Editorial
Beyond The Inability To Settle Public Servants
Experience has shown that to every action, there is a reaction. The law of cause and effect did not begin with this age; many actions may never have been taken if the consequences were considered well ahead of time. That precisely is what is becoming of the public service in Nigeria.
The public service cuts across the Ministries, Departments and Agencies that serve the state (country) not the government as often mistaken. Public service is the umbrella term for all who work for the state, including those in the ministries referred to as civil servants, which can be used interchangeably. These servants of the state represent the state, they give voice to the unseen authority of the state.
Coming from the above, the importance of the persons working for the state cannot be over-emphasised. In fact, the recruitment of persons into the service in civilised countries is often very thorough. This is more so because they must be the best brains, as they will not only set standards for the private sector, but also provide the backbone for every government. In fact in many countries, public service is not only the best job, but the highest paid.
Whether the same is understood in Nigeria should be a serious source of concern. Erroneously, the public service is seen only as an employer of labour in Nigeria. That is why some officials at both the state and local government levels compensate political friends with mass employment before leaving office. In fact, they flood the offices with persons who in some cases did not ask for employment.
Bad as that may be, governments across the country now lack the ability to pay workers as and when due. More worrisome is the failure to meet pension obligations to retired and retiring public servants.
In fact, both the Federal Government and some state governments have reviewed the Pension Law to hurt workers when they are most vulnerable.

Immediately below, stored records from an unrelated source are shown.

-- ==== Sys2Proof/Machine/Photo.lean ====
section
/-! DEFINITION. Photo-finish: the outcome of a check region in a frame, and what a failure raises (12 R318 to R331, R340). -/

namespace Sys2Proof.Machine

open Sys2Proof

/-! ### Which regions are checked, and how -/

/-- The limp composer drives the lane (12 R339, R340, 15 R397). -/
def State.limpDrives (s : State) (n : Nat) : Bool := s.limp.driving && decide (n = s.limp.lane)

/-- The lane that carries the sealed indication: region 31 belongs to the sealed unit there (12 R329). -/
def State.sealedRegion (s : State) (n i : Nat) : Bool :=
  decide (i = 31) && decide (n = s.num 0x7801 6) && s.smu.running && (rectOf (s.num 0x7801 7)).nonempty

/-- How a region is checked in the frame in progress. -/
structure Check where
  rect : Rect
  mode : Nat
  expected : Nat
  failAfter : Nat
  source : Nat
  deriving DecidableEq, Repr, Inhabited

/-- The rectangle of a limp bitmap. -/
def limpRect (b : LimpBitmap) : Rect :=
  { x0 := (b.x : Int), y0 := (b.y : Int), x1 := ((b.x + b.w : Nat) : Int), y1 := ((b.y + b.h : Nat) : Int) }

/-- The check that a region carries out, none where it is off: the limp picture's (12 R340), the sealed indication's (R329), or
the one its objects give (R331). -/
def State.checkOf (s : State) (n i : Nat) : Option Check :=
  let r := s.region (n * 32 + i)
  let x := regionIx n i
  if s.limpDrives n then
    match ((s.limp.record.map (fun q => q.bitmaps)).getD [])[i]? with
    | some b => some { rect := (limpRect b), mode := 1, expected := tabGet 0 s.limp.expected i, failAfter := 2, source := 57 }
    | none => none
  else if s.sealedRegion n i then
    (if s.smu.indPlaced && s.smu.carriedFrom.any (fun f => decide (f ≤ s.frame n))
     then some { rect := rectOf (s.num 0x7801 7), mode := 1, expected := r.expected, failAfter := 2, source := 49 } else none)
  else if s.num x 1 = 0 then none
  else some { rect := rectOf (s.num x 2), mode := s.num x 1, expected := r.expected, failAfter := s.num x 6,
              source := 64 + 4 * n + s.num x 7 }

/-- The frame in progress is evaluated (12 R321): the limp picture's on lane d, else every frame of a running lane but those
that RETIMING or a gate interrupts. -/
def State.frameJudged (s : State) (n : Nat) : Bool :=
  let l := s.lane n
  if s.limpDrives n then !l.gated && decide (0 < s.frame n) else decide (l.mode = .running) && l.evaluated && !l.gated

/-- A region's outcome can be fixed: its frame is evaluated and has not been judged yet, and its last line is with the port (12 R321). -/
def State.regionReady (s : State) (n i : Nat) : Bool :=
  s.awake && s.frameJudged n &&
  (s.checkOf n i).any (fun k => decide (k.rect.y1.toNat + s.frameNum n 1 6 + s.frameNum n 1 7 ≤ s.lineNow n + 1)) &&
  decide ((s.region (n * 32 + i)).frame ≠ s.frame n)

/-! ### The outcome -/

/-- The words of a region as the port sent them, in raster order (12 R319, R320). -/
def State.regionWords (s : State) (n : Nat) (r : Rect) : List Nat :=
  r.pixels.map (fun p => s.sentPixel n p.1.toNat p.2.toNat)

/-- How many pixels of each provenance class (12 R325). -/
def classCounts (ws : List Nat) : List Nat := (List.range 4).map (fun c => ws.countP (fun w => decide (bits w 31 30 = c)))

/-- The distance to the reference frame: 4 while temporal dithering is on, else 1 (12 R322). -/
def State.refDistance (s : State) (n : Nat) : Nat := if bitOf (s.laneNum n 4 9) 1 then 4 else 1

/-- The reference CRC of the frame in progress, if frame F − P was evaluated and does not lie before the arming (12 R322). -/
def State.refCrc (s : State) (n : Nat) (r : Region) : Option Nat :=
  let f := s.frame n
  let p := s.refDistance n
  if f < p ∨ f - p < r.armedAt then none else (r.crcs.find? (fun e => decide (e.1 = f - p))).map Prod.snd

/-- The class limits of a region hold (12 R325). -/
def State.limitsHold (s : State) (x : Nat) (counts : List Nat) : Bool :=
  let u := 2 ^ s.num x 8
  (List.range 4).all (fun c =>
    let lim := s.num x (9 + c)
    let k := counts.getD c 0
    decide (bits lim 15 0 * u ≤ k) && (decide (bits lim 31 16 = 0xFFFF) || decide (k ≤ bits lim 31 16 * u)))

/-- The cause of the watched source's advances (12 R326): 1 + layer, or 0x1_0000 + stream. -/
def watchCause (w : Nat) : Option Nat :=
  match bits w 15 14 with
  | 1 => some (1 + bits w 10 0)
  | 2 => some (0x1_0000 + bits w 10 0)
  | _ => none

/-- The heat that produced the frame in progress. -/
def State.producer (s : State) (n : Nat) : Option Heat :=
  let l := s.lane n
  if l.heat.frame = s.frame n then some l.heat else if l.shown.frame = s.frame n then some l.shown else none

/-- The watched source advanced in this frame (12 R326). -/
def State.advanced (s : State) (n x : Nat) (r : Rect) : Bool :=
  match s.producer n, watchCause (s.num x 4) with
  | some h, some c => h.reasons.any (fun e => decide (e.2 = c) && h.tiles.contains e.1 && ((s.tileRect n e.1).inter r).nonempty)
  | _, _ => false

/-- CHANGE (12 R327): the outcome and the window after it. A window whose deadline passed unseen is closed first. -/
def judgeChange (f k : Nat) (ref : Option Nat) (crc : Nat) (advanced : Bool) (window : Option Nat) : Option Bool × Option Nat :=
  let w := window.filter (fun d => decide (f ≤ d))
  match ref with
  | some v =>
    if v ≠ crc then (some true, none)
    else
      let w' := if w.isNone && advanced then some (f + k - 1) else w
      if w' = some f then (some false, none) else (none, w')
  | none => if w = some f then (some false, none) else (none, w)

/-- The outcome of a region in its mode (12 R322 to R327): pass, fail, or none for not judged; and its window. -/
def State.outcome (s : State) (n i : Nat) (k : Check) (r : Region) (crc : Nat) (counts : List Nat) : Option Bool × Option Nat :=
  let x := regionIx n i
  match k.mode with
  | 1 => (some (decide (crc = k.expected)), none)
  | 2 => judgeChange (s.frame n) (s.num x 5) (s.refCrc n r) crc (s.advanced n x k.rect) r.window
  | 3 => ((s.refCrc n r).map (fun v => decide (v = crc)), none)
  | _ => (some (s.limitsHold x counts), none)

/-- The outcome code of 12 R330. -/
def outcomeCode : Option Bool → Nat
  | some true => 1
  | some false => 2
  | none => 3

/-! ### What it brings about -/

/-- An arming that photo.rearm asked for takes place from its frame on (12 R322, R331). -/
def Region.rearmed (r : Region) (f : Nat) : Region :=
  match r.rearmAt with
  | some g => if g ≤ f then { r with armedAt := g, history := 0, run := 0, window := none, rearmAt := none } else r
  | none => r

/-- A raised failure (12 R328, R329, R340): the umpire source, PHOTO.FAILED and fail, the counter, PHOTO_FAIL. -/
def State.photoFail (s : State) (n i : Nat) (k : Check) : State :=
  let s1 := s.occur k.source (if k.source = 57 then n else i)
  let s2 := if k.source = 49 then s1.setValidity false else s1
  let s3 := ((s2.modRegion (n * 32 + i) (fun r => { r with failed := true })).raise (photoStatus n) [0]).count (laneCount n 0x30) 1
  s3.post (s3.num (regionIx n i) 0xD) (eventWord 0x1A n k.mode 0 i)

/-- A region's outcome for the frame in progress is fixed (12 R321, R328, R330); the SMU hears of region 31's (13 R360). -/
def State.evaluate (s : State) (n i : Nat) : State :=
  match s.checkOf n i with
  | none => s
  | some k =>
    let f := s.frame n
    let r := (s.region (n * 32 + i)).rearmed f
    let ws := s.regionWords n k.rect
    let crc := regionCrc ws
    let counts := classCounts ws
    let (o, w) := s.outcome n i k r crc counts
    let run := if o = some true then 0 else if o = some false then r.run + 1 else r.run
    let raised := decide (o = some false) && decide (k.failAfter ≤ run)
    let t := s.modRegion (n * 32 + i) (fun _ =>
      { r with crcs := ((f, crc) :: r.crcs).take 8, history := (r.history * 4 + outcomeCode o) % 2 ^ 16, counts := counts,
               run := if raised then 0 else run, frame := f, window := w, failed := r.failed && decide (o ≠ some true) })
    let u := if k.source = 49 then t.judgeIndication (decide (o = some true)) else t
    if raised then u.photoFail n i k else u

/-- photo.rearm by the region's owner or SYSTEM: the region is armed from the next frame (12 R322, R329, R331). -/
def State.rearm (s : State) (n i : Nat) : State := s.modRegion (n * 32 + i) (fun r => { r with rearmAt := some (s.frame n + 1) })

def State.mayRearm (s : State) (c n i : Nat) : Bool :=
  s.coxUp && !s.sealedRegion n i && (decide (c = 0) || decide (c = s.num (regionIx n i) 0xD))

/-- Every region of a lane armed anew. -/
def State.armLane (s : State) (n : Nat) : State := (List.range 32).foldl (fun t i => t.armRegion (n * 32 + i) (s.frame n + 1)) s

end Sys2Proof.Machine
end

It is a constitutional provision in Nigeria, that no law should take retrospective effect. But instead of making the Contributory Pension Law take effect from the date of enactment, persons who signed up under a different law more than 30 years ago are compelled to suffer this law. Sadly, some persons that retired a year ago in some states are not being attended to because their benefits cannot be computed.
What the ordinary Nigerian may be seeing is the sudden death of senior citizens who gave their all to the state. Some may be seeing an ineffective public service among others. What should concern all well meaning persons should be the future of the civil service after now. It is not only about who would want to make a career in the civil service, but what would become the fate of the state without a viable civil service.

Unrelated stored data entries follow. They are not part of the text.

def State.holdOver (s : State) : Bool := s.holding && decide (s.sec.holdSince + s.sec.provisionWindow * 1_000_000_000 ≤ s.now)

/-- A provisioning package written: it ends a hold (14 R386, R389). -/
def State.provisioned (s : State) (data : List Byte) : State × Option Abort :=
  match s.provision data with
  | (t, none) => (if t.holding then t.enterTarget else t, none)
  | r => r

/-! ### Mode requests (15 R394, R395, 12 R342, R343) -/

/-- Entry to LAUNCH from RUN or LIMP (15 R395): lane d stays under a limp composer that drives it; what is not kept returns to its
documented default; the request's acceptance counts as reset release. It resets the cox, after a lockstep mismatch with that cause (03 R69,
notes/assumptions/77). -/
def State.relaunch (s : State) : State :=
  let d := s.limp.lane
  let keep := s.limp.driving && decide (s.modes.mode = .limp) && !s.modes.portsDisabled
  let s1 := s.setMode .launch
  let s2 := (List.range 8).foldl (fun t n => if keep ∧ n = d then t else t.stopLane n) s1
  let s3 := (s2.stopUnits.discardCrews).setPower (launchDomains ||| (if keep then 2 ^ (64 + d) else 0) |||
    (if bitOf s2.modes.straps 3 then 2 ^ 93 else 0))
  { s3 with
    objs := s3.objs.filter (fun p => within 0x7800 0x78FF (p.1 / 256) || (keep && decide (p.1 / 0x1_0000 = (laneIx d 0) / 0x100)))
    regions := []
    early := none
    limp := { s3.limp with record := none, driving := keep }
    smu := s3.smu.unplaced
    sec := { s3.sec with keys := none, raiseMin := none, debugOpen := false, scope := 0, challenge := none }
    placement := { blankPlacement with generation := s3.placement.generation }
    clocks := { s3.clocks with active := 0, noRef := false }
    modes := { s3.modes with
      step := .begun, portsDisabled := false, targetSet := false, releasedAt := s.now,
      cause := if bitOf s3.modes.causePending 3 then 8 else s3.modes.cause,
      causePending := if bitOf s3.modes.causePending 3 then s3.modes.causePending - 8 else s3.modes.causePending } }

/-- The target mode set by a request (15 R394). -/
def State.setTarget (s : State) (v : Nat) : State := (s.setNum 0x2000 2 v).modModes (fun m => { m with targetSet := true })

/-- A mode request: 2 LAUNCH, 3 RUN, 4 LIMP (15 R394, 14 R386). -/
def State.modeRequest (s : State) (v : Nat) : State × Option Abort :=
  if v ≠ 2 ∧ v ≠ 3 ∧ v ≠ 4 then (s, some .valueRange)
  else if s.modes.sleeping.isSome ∨ (v = 3 ∧ s.sec.keysErased) then (s, some .wrongMode)
  else match s.modes.mode with
    | .launch =>
      if s.modes.step = .hold then (s, some .wrongMode)
      else if v = 2 then (s, none) else (s.setTarget v, none)
    | .run => (if v = 2 then s.relaunch else if v = 4 then s.goLimp.setNum 0x2000 2 4 else s.setNum 0x2000 2 3, none)
    | .limp =>
      if v = 4 then (s, none)
      else if s.latchedAt 2 then (s, some .wrongMode)
      else (if v = 3 then s.relaunch.setTarget 3 else s.relaunch, none)
    | _ => (s, some .wrongMode)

Because the civil service has been incapacitated by successive governments, nearly all the public servants have become partisan politicians. Why not, when appointment of Permanent Secretaries has become largely political, such that persons on GL14, even GL12 are appointed over and above their Directors on GL16 as Permanent Secretaries in some states.
The sad reality is that the change of government will always harm the state and its services. It is on record that there was a witch-hunt of sorts in many states against known members of the opposition party. In fact, many lost their positions, even jobs in a service that honours continuity, experience and job security.

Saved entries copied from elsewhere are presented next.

-- ==== Sys2Proof/Machine/RegView.lean ====
section
/-! DEFINITION. What every register reads (03 R69 to R71, 06 R171, 07 R199, 08 R227, R228, 09 R253, 10 R284, R285, 11 R316, R317, 12 R347,
R348, 13 R372, 14 R391, 16 R427). -/

namespace Sys2Proof.Machine

open Sys2Proof

/-! ### Fields that show an object -/

/-- A register field [hi:lo] that shows an object. `part` is the object's lowest bit shown; none shows the whole value as
(value − base) / scale. -/
structure RegField where
  hi : Nat
  lo : Nat
  index : Nat
  sub : Nat
  part : Option Nat
  base : Nat
  scale : Nat
  staged : Bool
  deriving DecidableEq, Repr, Inhabited

/-- A staged field, one that takes effect at once, a staged part of an object, and a staged code. -/
def stg (hi lo index sub : Nat) : RegField :=
  { hi := hi, lo := lo, index := index, sub := sub, part := none, base := 0, scale := 1, staged := true }
def imm (hi lo index sub : Nat) : RegField := { stg hi lo index sub with staged := false }
def prt (hi lo index sub bit : Nat) : RegField := { stg hi lo index sub with part := some bit }
def cod (hi lo index sub base scale : Nat) : RegField := { stg hi lo index sub with base := base, scale := scale }

/-- LANE[n] (07 R199). -/
def laneFields (n o : Nat) : List RegField :=
  let x (b : Nat) : Nat := laneIx n b
  match o with
  | 0x00 => [stg 25 21 (x 2) 3, stg 20 20 (x 6) 2, stg 19 17 (x 6) 1, stg 14 14 (x 6) 5, stg 13 13 (x 6) 3, stg 12 12 (x 2) 1,
             stg 11 11 (x 2) 2, stg 0 0 (x 0) 5]
  | 0x1C => [imm 27 16 (x 0) 0x15, stg 12 0 (x 0) 0x10]
  | 0x20 => [stg 29 16 (x 1) 4, stg 13 0 (x 1) 1]
  | 0x24 => [prt 31 31 (x 1) 9 0, stg 29 16 (x 1) 3, stg 13 0 (x 1) 2]
  | 0x28 => [stg 29 16 (x 2) 4, stg 13 0 (x 1) 5]
  | 0x2C => [prt 31 31 (x 1) 9 1, stg 29 16 (x 1) 6, stg 13 0 (x 1) 7]
  | 0x30 => [stg 13 0 (x 2) 5]
  | 0x34 => [stg 7 0 (x 2) 6]
  | 0x38 => [stg 31 0 (x 1) 8]
  | 0x40 => [stg 7 0 (x 6) 4]
  | 0x44 => [stg 15 8 (x 1) 0xA, stg 7 0 (x 1) 0xB]
  | 0x50 => [imm 15 8 (x 4) 2, stg 6 6 (x 4) 3, prt 5 5 (x 4) 9 1, prt 4 4 (x 4) 9 0, cod 3 2 (x 4) 8 6 2, stg 1 0 (x 4) 5]
  | 0x54 => [stg 28 16 (x 4) 7, stg 11 0 (x 4) 6]
  | 0x58 => [prt 31 0 (x 4) 1 0]
  | 0x5C => [prt 31 0 (x 4) 1 32]
  | 0x60 => [prt 31 0 (x 4) 4 0]
  | 0x64 => [prt 31 0 (x 4) 4 32]
  | 0x200 => [prt 20 20 (x 7) 5 3, prt 19 19 (x 7) 5 2, prt 18 18 (x 7) 5 1, prt 17 17 (x 7) 5 0, stg 16 16 (x 7) 6,
              stg 12 10 (x 7) 3, stg 7 5 (x 7) 2, stg 1 0 (x 7) 1]
  | 0x204 => [stg 12 0 (x 7) 4]
  | 0x210 => [stg 23 20 (x 7) 0xA, stg 17 8 (x 7) 9, stg 3 3 (x 7) 0xFE, cod 2 1 (x 7) 8 8 2, stg 0 0 (x 7) 7]
  | 0x214 => [stg 12 0 (x 7) 0xB]
  | 0x220 => [imm 31 18 (x 7) 0xD, { prt 17 17 (x 7) 0xF 1 with staged := false }, { prt 16 16 (x 7) 0xF 0 with staged := false },
              imm 12 0 (x 7) 0xE]
  | 0x230 => [stg 4 0 (x 7) 0xC]
  | _ => []

/-- CAM[p] (09 R253). -/
def camFields (p o : Nat) : List RegField :=
  if o < 0x100 then
    match o with
    | 0x00 => [imm 0 0 (camIx p 0) 1, imm 1 1 (camIx p 0) 2, imm 4 2 (camIx p 0) 3, imm 6 5 (camIx p 0) 6]
    | 0x04 => [imm 12 0 (camIx p 0) 4]
    | 0x08 => [imm 15 0 (camIx p 0) 5]
    | _ => []
  else
    let x := camIx p (0x10 + (o - 0x100) / 0x20)
    match (o - 0x100) % 0x20 with
    | 0x00 => [imm 16 16 x 6, imm 7 0 x 1, imm 11 8 x 2, { cod 15 12 x 3 0x30 1 with staged := false }]
    | 0x04 => [imm 31 0 x 4]
    | 0x08 => [imm 15 0 x 5]
    | _ => []

/-- The region window of lane `n` (12 R347); the rectangle of photo.rect is x0, y0, x1, y1 from its low half-word up. -/
def photoFields (n o : Nat) : List RegField :=
  if o < 0x1000 then []
  else
    let x := regionIx n ((o - 0x1000) / 0x40)
    match (o - 0x1000) % 0x40 with
    | 0x00 => [stg 27 24 x 5, stg 19 16 x 6, stg 15 14 x 7, stg 11 8 x 8, stg 2 0 x 1]
    | 0x04 => [prt 29 16 x 2 32, prt 13 0 x 2 0]
    | 0x08 => [prt 28 16 x 2 48, prt 12 0 x 2 16]
    | 0x0C => [stg 31 0 x 3]
    | 0x10 => [stg 15 0 x 4]
    | 0x14 => [imm 8 0 x 0xD]
    | 0x18 => [stg 31 0 x 9]
    | 0x1C => [stg 31 0 x 0xA]
    | 0x20 => [stg 31 0 x 0xB]
    | 0x24 => [stg 31 0 x 0xC]
    | _ => []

The Tide thinks that the public service is a veritable power house of any nation. In fact, how effective the public service is determines how it is perceived and rated internationally. Clearly, there is no reason or basis for comparison and struggle for supremacy between the government and the public service.
They must necessarily work together, strengthen each other as envisaged by the Constitution and not otherwise. It must be clear to all, that the fall of the public service is the fall of all. Government will come and go but the service will remain to serve the greatest interest of all. But may it not be said that the biggest casualty of a lawless political class is the public service.
One of the reasons Nigerians are suffering is a fallen public service, not necessarily the government. But if state governments continue to starve the public workers, Nigeria will become ungovernable, because such governments would have ended up destroying the very basic apparatus of state service – our bureaucracy.